A previous study suggested that gravidity, parity, cyst size, surgical approach, and rupture during operation did not affect the recurrence of OTs; bilateral teratomas have higher recurrence rate than unilateral teratomas, without comparing left–right side distribution among unilateral teratomas [26]. In the present study, recurrent benign teratomas were more likely to occur on the left side, especially for MCTs, but without some related clinical details. Teratomas with higher recurrence rate should be followed closely.

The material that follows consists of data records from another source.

/-- A set without the first `n` entries of a region in a tile's sub-bin, which have been applied, with the flags of their additions. -/
def BinSet.applied (b : BinSet) (tile region n : Nat) (fl : Flags) : BinSet :=
  let bin := b.bin tile
  { b.setBin { bin with entries := dropPicked (b.region · == region) n bin.entries } with flags := b.flags ||| fl }

/-- One region's pass over the entries of a tile's sub-bin (R316, R317): whole, up to a failing entry, or not at all when a page is
missing; then its record is written, for which a full queue makes the pass wait (R362). A pass that waits writes no second one. From a
failing entry on the entries stay, for BREPLAY or BFLUSH to discard (R321). -/
def State.applyRegion (s : State) (b : BinSet) (tile : Nat) (region : Nat) : State × BinSet :=
  let bin := b.bin tile
  let (l, stop) := s.applicable b tile (bin.entries.filter (b.region · == region))
  match stop with
  | some (.absent q va bad) =>
    if b.blocked.isNone && s.queueTakes b.die 1 then (s.pushRecord b.die (sieveRequester b tile) q va bad 1, { b with blocked := some va })
    else (s, b)
  | stop =>
    let (s, fl) := s.applyEntries b tile l
    let b := b.applied tile region l.length fl
    match stop with
    | some (.failure c va) => s.failSet b c va
    | _ => (s, b)

/-- Apply the entries of a tile's sub-bin, region by region, until one stops (R316). -/
def State.applyRegions (s : State) (b : BinSet) (tile : Nat) : List Nat → State × BinSet
  | [] => (s, b)
  | r :: rest =>
    let (s, b) := s.applyRegion b tile r
    if b.blocked.isSome || b.failure.isSome || ((b.bin tile).entries.any fun e => b.region e == r) then (s, b)
    else s.applyRegions b tile rest

def State.applyBin (s : State) (b : BinSet) (tile : Nat) : State × BinSet :=
  s.applyRegions b tile (sortDistinct ((b.bin tile).entries.map b.region))

/-- Seal the ending tile's sub-bin in every set of its node (R316). -/
def State.sealBins (s : State) (h : Hart) : State :=
  s.sets.foldl (fun s b =>
    if b.hasTile h then s.putSet (b.setBin { b.bin h.csr.taskid.toNat with sealed := true }) else s) s

/-- A rerun discards the tile's sub-bin (R380). -/
def State.discardBins (s : State) (h : Hart) : State :=
  s.sets.foldl (fun s b => if b.hasTile h then s.putSet (b.dropBin h.csr.taskid.toNat) else s) s

/-- The application of the horizon's sealed sub-bin, and the advance of HORIZ (R316). -/
def State.sieveApply (s : State) (b : BinSet) : State :=
  let bin := b.bin b.horizon
  if bin.sealed && b.blocked.isNone && b.failure.isNone then
    let (s, b') := s.applyBin b b.horizon
    let b' := if b'.blocked.isSome || b'.failure.isSome || !(b'.bin b.horizon).entries.isEmpty then b' else { b'.dropBin b.horizon with horizon := b.horizon + 1 }
    s.putSet b'
  else s

/-! Appending (R316, R320). -/

/-- The set that a descriptor names, and the checks that every instruction but BINIT shares (R318). -/
def activeSet (a : Word) : Op BinSet := do
  let s ← get
  let t ← ringTarget s.hart.req a 64
  match (← get).set? t.pa with
  | some b => pure b
  | none => illegal 2

/-- The lowest space of the pool that no sub-bin holds. -/
def BinSet.freePlace (b : BinSet) : Nat :=
  ((List.range b.nsub).find? fun k => !(b.bins.any fun v => v.space && v.place == k)).getD 0

/-- Entries that the sub-bin has taken since it was empty. -/
def SubBin.taken (v : SubBin) : Nat := v.entries.foldl (fun n e => max n (e.at_ + 1)) 0

/-- Put entries of an append into a tile's sub-bin. -/
def BinSet.appendPart (b : BinSet) (tile : Nat) (items : List (Nat × Nat × BitVec 32)) : BinSet :=
  let bin := b.bin tile
  b.setBin { bin with
    space := bin.space || !items.isEmpty
    place := if bin.space then bin.place else b.freePlace
    part := bin.part + items.length
    entries := bin.entries ++ items.zipIdx.map fun p =>
      { count := bin.count, elem := p.1.1, index := p.1.2.1, value := p.1.2.2, at_ := bin.taken + p.2 } }

/-- Put the last entries of an append into a tile's sub-bin: one more append is counted. -/
def BinSet.append (b : BinSet) (tile : Nat) (items : List (Nat × Nat × BitVec 32)) : BinSet :=
  let b := b.appendPart tile items
  let bin := b.bin tile
  b.setBin { bin with count := bin.count + 1, part := 0 }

A systematic review of 174 cases of OT-associated encephalitis showed no significant left–right distribution difference in neither MCTs nor OITs [27]. In our study, the anti-NMDAR encephalitis in three MCT patients all developed on the left side, and it may be occasionally affected by the low incidence of anti-NMDAR encephalitis.

The total torsion rate of MCTs in our study (1.87%) is lower than that in previous studies (3.25–16%) [28], but all these studies were conducted before 1994. Owing to the improvement of medical treatment, majority of OTs may be detected and treated before complications developed.

Previous studies have noted the right-sided predominance of adnexal torsion [29, 30]. In our study, the ovarian torsion rate in the two sides was comparable among different categories of OTs, while MCT patients with intrauterine pregnancy had higher risk for torsional damage, especially on the right side. Yaakov Melcer et al. [31] Indicated that ultrasound findings suggestive of benign cystic teratoma (OR 7.8. 95% CI 1.2–49.4) and location of the ultrasound pathology on the right side (OR 4.7. 95% CI 1.9–11.9) were positively associated with adnexal torsion. Ovarian torsion in pregnant women is a concern; several small case series studies compared the adnexal torsion between pregnant and non-pregnant women [32,33,34,35]. A previous study suggested that in vitro fertilization is a risk factor of ovarian torsion; especially in women with induced ovulation, this phenomenon may be persistent in functional ovarian cyst [36]. All these studies did not focus on the lateral distribution of ovarian torsion in pregnant women.

Adnexal torsion results from the increased weight of ovarian cyst, longer length of ovarian and suspensory ligaments, or OT. It is the most common complication of MCTs [28]. The right-sided predominance could be considered a result of the right-sided dominance of OT, longer length of right inherent ligament, and active bowel movements of the right terminal ileum and appendix. Moreover, the colon occupying the left side of the pelvic cavity may prevent left adnexal from twisting [37]. During pregnancy, the rotation to the right was found in two-thirds of the gravid uterus, while the rotation to the left was found in one-third of cases. This may explain the left–right asymmetry of ovarian torsion in pregnant MCT patients with intrauterine pregnancy.

Limitations

This study has several limitations, as it our analysis primarily relied on retrospective data. We retrieved patients’ clinical information directly from the electronic medical records (EMR) to ensure accuracy and reliability of data, such as age, surgical diagnosis, and surgical history. Given the limitation of the EMR system, we failed to retrieve some potentially important factors, such as hormone concentration and conception method. Moreover, this was a single-center study; thus, it would be challenging to address the detection rate of adnexal torsion. Furthermore, asymptomatic patients may be missed. A multicenter study may reduce these limitations.

Conclusion

In this study, we found a right-side lateral dominance of benign OT, and malignant OT showed no significant difference between the two sides. Recurrent OT occurs more often on the left side than on the right side; thus, cases should be followed closely. MCT patients with intrauterine pregnancy may have increased risk of ovarian torsion; moreover, among these MCT patients with intrauterine pregnancy, ovarian torsion is more likely to occur on the right side. We should be more cautious about treating abdominal pain in MCT patients with intrauterine pregnancy and MCT patients trying to conceive.